One of the goals of the CRS is to make sure that consumers understand the difference between the new best interest requirement and the fiduciary standard. Based on the research report that Kleimann published, participants didn’t understand how those two requirements differed. In addition, most respondents couldn’t sufficiently define the term “fiduciary” when asked. That led some to the opinion that, because brokerage firms were associated with the term “best interests,” they represented a higher level of responsibility to the client.
CRS Does Not Accomplish Intended Goal
The study aimed to achieve an in-depth look at whether the CRS succeeded in its goal of reducing investor confusion and enabling informed choices. Researchers gave each participant a sample version of the form provided by the SEC, and each participant took part in a focus group-type discussion and a structured questionnaire.
Already, there has been criticism by some firms that investors, even if offered a disclosure, won’t read them thoroughly in a real-world setting. But even with significant time to examine the document, the study’s participants didn’t arrive at a demonstrably better understanding of the broker-client relationship.
While interview subjects understood the difference between transaction-based fees and asset-based fees, for example, many had trouble figuring out which model would cost them more. And several participants believed all financial professionals would provide the same level of account monitoring, despite that component not being a required part of the services of a broker-dealer.
Call for Revisions
Investopedia reached out to the SEC, AARP and Consumer Federation of America for comments. The SEC respectfully declined to comment. Barbara Roper, CFA’s director of investor protection, responded saying: "The SEC has proposed to maintain separate standards of conduct for broker-dealers and investment advisers based, at least in part, on the notion that the proposed Customer Relationship Summary would enable investors to make an informed choice between the two types of accounts. Our research confirmed that the disclosures, as proposed by the SEC, will not solve the problem of investor confusion and may even mislead investors on issues essential to an informed choice of providers. At the very least, the Commission should commit to conducting a rigorous process of testing and revision to improve the disclosures before moving forward with its regulatory proposal."

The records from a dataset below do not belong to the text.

-- ==== Sys2Proof/Machine/StepOps.lean ====
section
/-! DEFINITION. The step sequencer (12): STEPSET, SIGCMP, SHDUPD and STEPRD, and the rows SECTOR and FRAME that do the work of
started commands. -/

namespace Sys2Proof.Machine

/-- Spaces and alignment of the addresses IN, OUT, SHD, SIG, MAP, STL (12 R383). -/
def stepAddrRule (i : Nat) : List Nat × Nat :=
  if i < 3 then ([3, 4, 1, 2], 64) else if i = 3 then ([3, 1, 2], 64) else ([3, 1, 2], 8)

/-- The check of one address of an entry (12 R383). -/
def Dev.stepAddrCheck (d : Dev) (c : ClusterId) (k : Cmd) (w : Vector Word 8) (i : Nat) : Option Nat :=
  let (ids, al) := stepAddrRule i
  firstErr [d.inSpaces c k (pw w i) ids, alignErr (pw w i) al]

/-- K of an entry: 0 says that it holds no parameters (12 R382). -/
def StepEntry.k (e : StepEntry) : Nat := bits (pw e.words 6) 51 48
/-- Bytes of an input tile, and of an output tile (12 R381). -/
def StepEntry.inTile (e : StepEntry) : Nat := 1024 * fmtBytes (bits (pw e.words 6) 47 45)
def StepEntry.outTile (e : StepEntry) : Nat := 1024 * fmtBytes (bits (pw e.words 6) 44 42)

/-- The checks at the start of a command of queue 6 (11 R350; 12 R382, R383, R386). -/
def Dev.stepCheck (d : Dev) (c : ClusterId) (k : Cmd) : Option Nat :=
  let e := d.stepEntry c k
  if !d.doneAddrOk c k then some 10
  else match k.kind with
    | some .stepset => firstErr [d.inSpaces c k (pw k.w 1) [1, 2, 3, 4, 5], alignErr (pw k.w 1) 64]
    | some .sigcmp =>
      if e.k = 0 then some 1
      else firstErr [d.stepAddrCheck c k e.words 0, d.stepAddrCheck c k e.words 3, d.stepAddrCheck c k e.words 4,
        d.stepAddrCheck c k e.words 5,
        if pw k.w 2 = 0 then none else firstErr [d.inSpaces c k (pw k.w 2) [1, 2, 3, 4, 5], alignErr (pw k.w 2) 8]]
    | some .shdupd =>
      if e.k = 0 then some 1
      else firstErr [d.stepAddrCheck c k e.words 1, d.stepAddrCheck c k e.words 2, d.stepAddrCheck c k e.words 4]
    | some .steprd =>
      if e.k = 0 then some 1
      else firstErr [d.inSpaces c k (pw k.w 2) [1, 2, 3, 4, 5], alignErr (pw k.w 2) 64]
    | _ => none

/-- The start of a command of the step sequencer. -/
def State.startStep (s : State) (c : ClusterId) (kind : CmdKind) : Out :=
  .next { s with dev := s.dev.startCmd c 6 kind (fun d k => d.stepCheck c k) }
def execStepset (c : ClusterId) (s : State) : Out := s.startStep c .stepset
def execSigcmp (c : ClusterId) (s : State) : Out := s.startStep c .sigcmp
def execSteprd (c : ClusterId) (s : State) : Out := s.startStep c .steprd

/-- Set an entry of the step table. -/
def Dev.setStepEntry (d : Dev) (c : ClusterId) (i : Nat) (e : StepEntry) : Dev :=
  d.modCl c (fun cl => { cl with step := { cl.step with entries := vsetD cl.step.entries i e } })

/-- STEPSET (12 R386). -/
def stepsetBody (c : ClusterId) (k : Cmd) : UA Unit := do
  let x := k.ctx c 6
  let ga : Word := vgetD k.w 1 0
  let (bs, po) ← readBytes x ga 48
  if po then throw (.poison, ga, false)
  let words : Vector Word 8 := Vector.ofFn fun i =>
    if i.val < 6 then leWord ((bs.drop (8 * i.val)).take 8) else if i.val = 6 then vgetD k.w 2 0 else 0
  let d ← get
  match firstErr ((List.range 6).map (d.stepAddrCheck c k words)) with
  | some 2 => throw (.aperture, ga, false)
  | some 3 => throw (.misaligned, ga, false)
  | some _ => throw (.protection, ga, false)
  | none => do
    let e : StepEntry := ⟨true, words, 0, 0⟩
    if bit (pw k.w 2) 41 then
      writeBytes x (vgetD words 3 0) (List.replicate (64 * e.tiles) 0) false
      writeBytes x (vgetD words 5 0) (List.replicate e.tiles 0) false
      writeBytes x (vgetD words 4 0) (List.replicate ((e.tiles + 7) / 8) 0) false
    modify (fun d => d.setStepEntry c (pkCount k.w) e)

/-- The 64 bytes of an entry (12 R387). -/
def StepEntry.image (e : StepEntry) (num : Nat) : List Byte :=
  ((List.range 6).flatMap (fun i => leBytes 8 (pw e.words i))) ++
    leBytes 8 (pw e.words 6 + num * 2 ^ 32 + e.reval % 2 * 2 ^ 37) ++ leBytes 8 e.step

/-- STEPRD (12 R387). -/
def steprdBody (d : Dev) (c : ClusterId) (k : Cmd) : UA Unit :=
  writeBytes (k.ctx c 6) (vgetD k.w 2 0) ((d.stepEntry c k).image 0) false

/-- The work of STEPSET and STEPRD, one unit. -/
def Dev.stepUnit (d : Dev) (c : ClusterId) (k : Cmd) : Dev :=
  if k.state != .active || k.finish.isSome || (d.queue c 6).hold || 1 ≤ k.next then d
  else match (if k.kind = some .stepset then stepsetBody c k else steprdBody d c k) d with
    | (.ok _, d) => (d.purgeReads c (.queue 6 k.key)).modCmd c 6 k.key (fun k => { k with next := 1 })
    | (.error e, d') => (d'.uncount d).unitFault c 6 k e

/-- SECTOR: one sector of a started command (11 R357). -/
def execSector (c : ClusterId) (q : QueueIx) (key : Word) (j : Fin 5) (s : State) : Out :=
  match s.dev.cmd c q key with
  | none => .next s
  | some k =>
    match k.kind with
    | some .stepset | some .steprd => if j.val = 0 then .next { s with dev := s.dev.stepUnit c k } else .next s
    | some .update | some .uflush | some .sigcmp | some .shdupd | some .stamp | none => .next s
    | some kd => if kd.isRow then .next s else .next { s with dev := s.dev.ceStep c q k j }

/-- FP32 arithmetic of the step sequencer: RNE, no flags (12 R391). -/
def sAdd (a : Nat) (b : FV) : Nat := (fvAdd .f32 ⟨0, false, false, 0⟩ (Fmt.f32.decode a) b).1

/-- Pairwise tree over 2^n values (06 R208). -/
def treeSum : Nat → List Nat → Nat
  | 0, l => l.headD 0
  | n + 1, l =>
    treeSum n ((List.range (l.length / 2)).map (fun i => sAdd (l.getD (2 * i) 0) (Fmt.f32.decode (l.getD (2 * i + 1) 0))))

/-- The sign of component j for element e (12 R390): true for minus. -/
def sigNeg (j e : Nat) : Bool := bit ((e + 1) * 0x9E3779B1 % 2 ^ 32) (24 + j)

/-- Absolute value. -/
def FV.abs : FV → FV
  | .nan => .nan
  | .inf _ => .inf false
  | .num _ m e => .num false m e

/-- The signature of a tile (12 R391): s_0 to s_7 and m as FP32 patterns. -/
def signature (f : Fmt) (es : List Nat) : List Nat :=
  let xs := es.map f.decode
  let rows := (List.range 32).map (fun r => (xs.drop (32 * r)).take 32)
  let comp := fun (g : Nat → FV → FV) =>
    treeSum 5 (rows.zipIdx.map (fun r => (r.1.zipIdx.foldl (fun acc x => sAdd acc (g (32 * r.2 + x.2) x.1)) 0)))
  (List.range 8).map (fun j => comp (fun e x => if sigNeg j e then x.neg else x)) ++ [comp (fun _ x => x.abs)]

/-- Is a pattern finite? -/
def f32Finite (x : Nat) : Bool := bits x 30 23 != 255

/-- The decision on one tile (12 R392): new record, staleness byte, skipped, and what the count word counts (NINVAL, NSTALE). -/
structure TileOut where
  record : Option (List Byte)
  stale : Nat
  skip : Bool
  inval : Bool
  old : Bool

def tileDecide (e : StepEntry) (els : List (Byte × Bool)) (prev : List Byte) (prevPo : Bool) (st0 : Nat) (stPo : Bool) : TileOut :=
  let ifm := bits (pw e.words 6) 47 45
  let b := fmtBytes ifm
  let po := els.any (·.2)
  let pat := (List.range 1024).map (fun i => leNat (((els.drop (b * i)).take b).map (·.1)))
  let sg := signature (inFmt ifm) pat
  let fin := sg.all f32Finite && !po
  let fld := fun i => leNat ((prev.drop (4 * i)).take 4)
  let valid := bit (fld 9) 0 && e.reval = 0 && !prevPo
  let st := if stPo then e.k else st0
  let diffs := (List.range 8).map (fun j => sAdd (sg.getD j 0) (Fmt.f32.decode (fld j)).neg)
  let t := (fvMul .f32 ⟨0, false, false, 0⟩ (Fmt.f32.decode (bits (pw e.words 6) 31 0)) (Fmt.f32.decode (fld 8))).1
  let le := diffs.all (fun x => f32Finite x && (match fvCmp (Fmt.f32.decode x).abs (Fmt.f32.decode t) with
    | some .gt => false | none => false | _ => true))
  if valid && fin && decide (st < e.k) && le then ⟨none, st + 1, true, false, false⟩
  else
    let rec' := sg.flatMap (leBytes 4) ++ leBytes 4 (b2n fin + 2 * b2n po) ++ leBytes 8 e.step ++ List.replicate 16 0
    ⟨some rec', 0, false, !valid || !fin, valid && fin && decide (e.k ≤ st)⟩

/-- A group of eight tiles of SIGCMP (12 R392 to R394): everything is read and translated before anything is written. -/
def sigcmpGroup (d : Dev) (c : ClusterId) (k : Cmd) : UA Word := do
  let x := k.ctx c 6
  let e := d.stepEntry c k
  let t0 := k.next
  let n := Nat.min 8 (e.tiles - t0)
  let last := decide (e.tiles ≤ t0 + n)
  let at_ := fun (i off : Nat) => vgetD e.words i 0 + BitVec.ofNat 64 off
  let ins ← readMarked x [(at_ 0 (t0 * e.inTile), n * e.inTile)]
  let recs ← readMarked x [(at_ 3 (64 * t0), 64 * n)]
  let sts ← readMarked x [(at_ 5 t0, n)]
  let outs := (List.range n).map (fun i =>
    let r := (recs.drop (64 * i)).take 64
    let st := sts.getD i (0, false)
    tileDecide e ((ins.drop (e.inTile * i)).take e.inTile) (r.map (·.1)) (r.any (·.2)) (st.1.toNat) st.2)
  let cnt := k.count.toNat + ((outs.filter (fun o => o.inval)).length) * 2 ^ 48 +
    ((outs.filter (fun o => o.old)).length) * 2 ^ 32 + (outs.filter (fun o => !o.skip)).length
  let w2 : Word := vgetD k.w 2 0
  let writes : List (Word × List Byte) :=
    (outs.zipIdx.filterMap (fun o => o.1.record.map (fun r => (at_ 3 (64 * (t0 + o.2)), r)))) ++
    (outs.zipIdx.map (fun o => (at_ 5 (t0 + o.2), [BitVec.ofNat 8 o.1.stale]))) ++
    [(at_ 4 (t0 / 8), [BitVec.ofNat 8 ((outs.zipIdx.map (fun o => b2n o.1.skip * 2 ^ o.2)).sum)])] ++
    (if last && w2 != 0 then [(w2, leBytes 8 cnt)] else [])
  for w in writes do
    for g in granules (w.2.length / 64 + 2) w.1 w.2.length do
      let _ ← uResolve x .write g
  for w in writes do
    writeBytes x w.1 w.2 false
  return BitVec.ofNat 64 cnt

/-- SIGCMP_GROUP: the next group of a started SIGCMP; after the last, REVAL and STEP (12 R392). -/
def Dev.sigcmpStep (d : Dev) (c : ClusterId) (k : Cmd) : Dev :=
  let e := d.stepEntry c k
  if k.kind != some .sigcmp || k.state != .active || k.finish.isSome || (d.queue c 6).hold || decide (e.tiles ≤ k.next) then d
  else match sigcmpGroup d c k d with
    | (.error f, d') => (d'.uncount d).unitFault c 6 k f
    | (.ok cnt, d) =>
      let nx := Nat.min e.tiles (k.next + 8)
      let d := (d.purgeReads c (.queue 6 k.key)).modCmd c 6 k.key (fun k => { k with next := nx, count := cnt })
      if e.tiles ≤ nx then d.setStepEntry c (pkCount k.w) { e with reval := 0, step := (e.step + 1) % 2 ^ 64 } else d

def execSigcmpGroup (c : ClusterId) (key : Word) (s : State) : Out :=
  match s.dev.cmd c 6 key with
  | some k => .next { s with dev := s.dev.sigcmpStep c k }
  | none => .next s

/-- The map bit of a tile: skipped. -/
def mapSkips (m : List Byte) (t : Nat) : Bool := bit (m.getD (t / 8) 0).toNat (t % 8)

/-- The computed tiles of frame f (12 R397). -/
def shdTiles (e : StepEntry) (m : List Byte) (f : Nat) : List Nat :=
  let per := frameBytes / e.outTile
  ((List.range per).map (fun i => f * per + i)).filter (fun t => decide (t < e.tiles) && !mapSkips m t)

/-- The pages of a tensor's range that translate: none for one in a scratchpad. -/
def keepTensor (x : Ctx) (ga : Word) (n : Nat) (kind : AccKind) : UA (List KeptPage) := do
  match x.ap.decode ga.toNat with
  | some (3, _) | some (4, _) => keepPages x ga n kind
  | _ => pure []
/-- The target of a granule: through a page kept when its frame began, else resolved now. -/
def keptTarget (x : Ctx) (ps : List KeptPage) (kind : AccKind) (g : Word × Nat) : UA Target := do
  let d ← get
  match ps.find? (fun p => p.page = g.1.toNat / 65536), d.partOf x.c with
  | some pg, some p => return .phys p (pg.pa + g.1.toNat % 65536) pg.cache pg.enc
  | _, _ => uResolve x kind g

/-- The copy of a computed tile, n bytes (12 R397). -/
def copyTile (c : ClusterId) (k : Cmd) (ps : List KeptPage) (src dst : Word) (n : Nat) : UA Unit := do
  let x := k.ctx c 6
  let gs := granules (n / 64 + 2) src n
  let from_ ← gs.mapM (keptTarget x ps .read)
  let to_ ← ((granules (n / 64 + 2) dst n).zipIdx).mapM (fun g => do
    let t ← keptTarget x ps .write g.1
    return (⟨g.1.1, g.1.2, t, g.2 != 0⟩ : Piece))
  let parts ← (gs.zip from_).mapM (fun gt => do
    let (bs, po) ← atGa gt.1.1 false (readT x gt.1.1 gt.2 gt.1.2)
    return bs.map (fun b => (b, po)))
  let _ ← performPieces x (.cmd c 6 k.key) (layPieces to_ parts.flatten)
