-- ==== Sys2Proof/Machine/Token.lean ====
section
/-! DEFINITION. Tokens and graphs (13 R400 to R414, R419, R420): windows, the checks of a token, binding, EDIT, PREEMPT, DATA,
dependences, and GLAUNCH (09 R315). -/

namespace Sys2Proof.Machine

/-! Fields of a token (R404) -/
def tokKind (t : Vector Word 8) : Nat := bits (pw t 0) 7 0
def tokPrio (t : Vector Word 8) : Nat := bits (pw t 0) 9 8
def tokGraph (t : Vector Word 8) : Nat := bits (pw t 0) 31 16
def tokVersion (t : Vector Word 8) : Nat := bits (pw t 0) 47 32
def tokTag (t : Vector Word 8) : Nat := bits (pw t 0) 63 48

/-- An address and value pair of a LAUNCH (R405). -/
def tokPairOk (a v : Nat) : Bool := a % 8 = 0 && !bit v 63 && (a != 0 || v = 0)
/-- Words i and above are zero. -/
def tokZeroFrom (t : Vector Word 8) (i : Nat) : Bool := (List.range 8).all (fun j => decide (j < i) || pw t j = 0)
/-- Element i of a DATA token (R406). -/
def tokElem (t : Vector Word 8) (i : Nat) : Nat := bits (pw t (2 + i / 2)) (32 * (i % 2) + 31) (32 * (i % 2))
def tokCount (t : Vector Word 8) : Nat := bits (pw t 1) 23 20

/-- The format of a token (R404 to R406). -/
def tokFormatOk (t : Vector Word 8) : Bool :=
  bits (pw t 0) 15 10 = 0 &&
  (match tokKind t with
  | 1 => pw t 1 % 64 = 0 && tokPairOk (pw t 2) (pw t 3) && tokPairOk (pw t 4) (pw t 5) && tokPairOk (pw t 6) (pw t 7)
  | 2 => tokVersion t = 0 && tokPrio t = 0 && tokZeroFrom t 1
  | 3 => tokVersion t != 0 && tokPrio t = 0 && tokZeroFrom t 1
  | 4 =>
    let k := bits (pw t 1) 17 16
    let n := tokCount t
    decide (tokVersion t ≤ 3) && tokPrio t = 0 && bits (pw t 1) 19 18 = 0 && bits (pw t 1) 63 24 = 0 && k != 2 &&
      (if k = 0 then decide (1 ≤ n) && decide (n ≤ 12) else n = 0) &&
      (List.range 12).all (fun i => decide (i < n) || tokElem t i = 0)
  | _ => false)

/-! Graphs and versions (R408, R409) -/

/-- Eight words from 64 bytes. -/
def words8 (b : List Byte) : Vector Word 8 := Vector.ofFn (fun i => leWord ((b.drop (8 * i.val)).take 8))
/-- The fields of a graph entry (R408). -/
def graphEntryOk (w : Vector Word 8) : Bool :=
  bit (pw w 0) 0 && bits (pw w 0) 15 3 = 0 && bits (pw w 0) 63 48 = 0 && pw w 2 % 64 = 0 && bits (pw w 3) 63 16 = 0 && tokZeroFrom' w
where
  tokZeroFrom' (w : Vector Word 8) : Bool := (List.range 8).all (fun j => decide (j < 4) || pw w j = 0)
/-- The entry of a graph, read whole (R408, R410); none fails its token with cause 1. -/
def Dev.graphEntry (d : Dev) (p : PartId) (g : Nat) : Option (Vector Word 8) × Dev :=
  let b := (d.part p).db
  let a := b.gtBase.toNat * 4096 + 64 * g
  if b.gtSize.toNat ≤ g || !d.class0 p a 64 then (none, d)
  else
    let ((bs, po), d) := d.physReadN p 2 a 64
    (if po || !graphEntryOk (words8 bs) then none else some (words8 bs), d)
def geConc (ge : Vector Word 8) : Bool := bit (pw ge 0) 1
def geUser (ge : Vector Word 8) : Bool := bit (pw ge 0) 2
def geLatest (ge : Vector Word 8) : Nat := bits (pw ge 0) 31 16
/-- The identity of a graph's instances (R407, R408): user privilege. -/
def geIdent (ge : Vector Word 8) : Ident :=
  ⟨false, BitVec.ofNat 16 (bits (pw ge 0) 47 32), BitVec.ofNat 40 (pw ge 1 / 4096), bit (pw ge 1) 0⟩

def vrNcl (vr : Vector Word 8) : Nat := bits (pw vr 0) 7 1
def vrLoadId (vr : Vector Word 8) : Nat := bits (pw vr 0) 63 32
/-- Ingress index i of a version record (R409). -/
def vrIng (vr : Vector Word 8) (i : Nat) : Nat := bits (pw vr 3) (16 * i + 15) (16 * i)
/-- The fields of a version record (R409). -/
def versionOk (w : Vector Word 8) : Bool :=
  bit (pw w 0) 0 && decide (1 ≤ vrNcl w) && decide (vrNcl w ≤ 72) && bits (pw w 0) 31 8 = 0 && pw w 1 % 64 = 0 && pw w 2 % 4 = 0 &&
  (List.range 4).all (fun i => let g := vrIng w i; bits g 14 12 = 0 && !bit g 7 && (!bit g 15 || decide (bits g 6 0 < vrNcl w))) &&
  (List.range 8).all (fun j => decide (j < 4) || pw w j = 0)
/-- The record of version v (R409); none fails the token with cause 1. -/
def Dev.versionRec (d : Dev) (p : PartId) (ge : Vector Word 8) (v : Nat) : Option (Vector Word 8) × Dev :=
  let a := pw ge 2 + 64 * (v - 1)
  if v = 0 || bits (pw ge 3) 15 0 < v || !d.class0 p a 64 then (none, d)
  else
    let ((bs, po), d) := d.physReadN p 2 a 64
    (if po || !versionOk (words8 bs) then none else some (words8 bs), d)

/-- A virtual address of a token or record (R407): its physical address and the leaf's attributes. -/
def Dev.tokTrans (d : Dev) (die : DieId) (p : PartId) (id : Ident) (kind : AccKind) (va : Nat) : Option (Nat × Nat × Bool) × Dev :=
  if 2 ^ 52 ≤ va then (none, d)
  else match d.translate die p id false kind va with
    | (.ok pa e, d) => (some (pa, bits e.toNat 12 11, bit e.toNat 8), d)
    | (.fail _ _, d) => (none, d)
/-- A dependence or DONE word lies in class 0 (R407). -/
def Dev.tokWord (d : Dev) (die : DieId) (p : PartId) (id : Ident) (kind : AccKind) (va : Nat) : Option (Nat × Nat × Bool) × Dev :=
  match d.tokTrans die p id kind va with
  | (some (pa, c, e), d) => (if paClass pa = 0 then some (pa, c, e) else none, d)
  | (none, d) => (none, d)

/-! Failures (R419) -/

/-- DISPERR takes a failure. -/
def Dev.logFail (d : Dev) (p : PartId) (inst graph cause : Nat) : Dev :=
  d.modDb p (fun b => { b with
    errInst := BitVec.ofNat 32 inst
    errGraph := BitVec.ofNat 16 graph
    errCount := BitVec.ofNat 8 (Nat.min 255 (b.errCount.toNat + 1))
    errCause := BitVec.ofNat 8 cause })
/-- A stamp of a LAUNCH is written, as a release at DEVICE scope, where its address is usable (R418, R419). -/
def Dev.writeDone (d : Dev) (die : DieId) (p : PartId) (id : Ident) (va v : Nat) : Bool × Dev :=
  if va = 0 then (true, d)
  else match d.tokWord die p id .write va with
    | (some (pa, c, e), d) => (true, d.homeWrite p pa c e ((leBytes 8 v).zipIdx.map (fun x => (pa + x.2, x.1))) false none)
    | (none, d) => (false, d)
/-- A LAUNCH fails: the failure stamp, then DISPERR. -/
def Dev.failLaunch (d : Dev) (die : DieId) (p : PartId) (ge : Option (Vector Word 8)) (t : Vector Word 8) (inst cause : Nat) : Dev :=
  let d := match ge with
    | some ge => if pw t 6 % 8 = 0 && !bit (pw t 7) 63 then (d.writeDone die p (geIdent ge) (pw t 6) (pw t 7 + 2 ^ 63)).2 else d
    | none => d
  d.logFail p inst (tokGraph t) cause
/-- A token that has no instance fails. -/
def Dev.failToken (d : Dev) (die : DieId) (p : PartId) (t : Vector Word 8) (cause : Nat) : Dev :=
  if tokKind t = 1 then
    let (ge, d) := d.graphEntry p (tokGraph t)
    d.failLaunch die p ge t 0 cause
  else d.logFail p 0 (tokGraph t) cause

/-- The checks that every kind shares: KMASK and privilege, format, graph, USER (R403 to R408, R413). -/
def Dev.admitToken (d : Dev) (h : HandTok) : Except Nat (Vector Word 8) × Dev :=
  let k := tokKind h.token
  if decide (1 ≤ k) && decide (k ≤ 4) && !bit h.kmask.toNat (k - 1) then (.error 3, d)
  else if h.user && k != 1 && k != 4 then (.error 3, d)
  else if !tokFormatOk h.token then (.error 2, d)
  else match d.graphEntry h.part (tokGraph h.token) with
    | (none, d) => (.error 1, d)
    | (some ge, d) => (if h.user && !geUser ge then .error 3 else .ok ge, d)

/-! Instances -/

/-- Instances of a partition, on every die. -/
def Dev.instances (d : Dev) (p : PartId) : List Instance :=
  d.dies.toList.flatMap (fun x => x.insts.filter (fun i => i.part = p))
/-- Order of binding and arrival at the dispatchers (R412). -/
def Dev.nextOrder (d : Dev) : Nat :=
  1 + (d.dies.toList.flatMap (fun x => x.insts.map (·.order) ++ x.datas.map (·.order))).foldl Nat.max 0
def Dev.modInst (d : Dev) (die : DieId) (id : Nat) (f : Instance → Instance) : Dev :=
  d.modDie die (fun x => { x with insts := x.insts.map (fun i => if i.id = id then f i else i) })
def Dev.dropInst (d : Dev) (die : DieId) (id : Nat) : Dev :=
  d.modDie die (fun x => { x with insts := x.insts.filter (fun i => i.id != id) })
def Dev.inst (d : Dev) (die : DieId) (id : Nat) : Option Instance := (d.die die).insts.find? (fun i => i.id = id)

Cristina Martin Firvida, vice president, financial security and consumer affairs at AARP, also commented to Investopedia. "The SEC and Chair Jay Clayton have stated that it is their priority to improve the experience of retail investors. We’ve seen and heard what the chair has said and we take it very seriously. We believe that the SEC wants to make good on their commitment to improving the retail investor’s experience. Whatever the final version of the disclosure is, we believe that it will look different than the proposed version, and that the new version can be improved."
While the formal comment period for the rule ended Aug. 7, the three sponsoring organizations notified the SEC that they would be conducting a usability study and would provide the regulator with results upon its completion. In a joint statement, the groups said they expect the report to be included in the public record.
The Bottom Line
It's clear that there’s a need for greater understanding about how broker-dealers and registered advisors operate. But whether the current format of the CRS helps retail investors understand the differences is a big question mark. The independent survey seems to demonstrate the limited ability of a disclosure form to communicate a complex issue to the average investor in a way they can easily understand.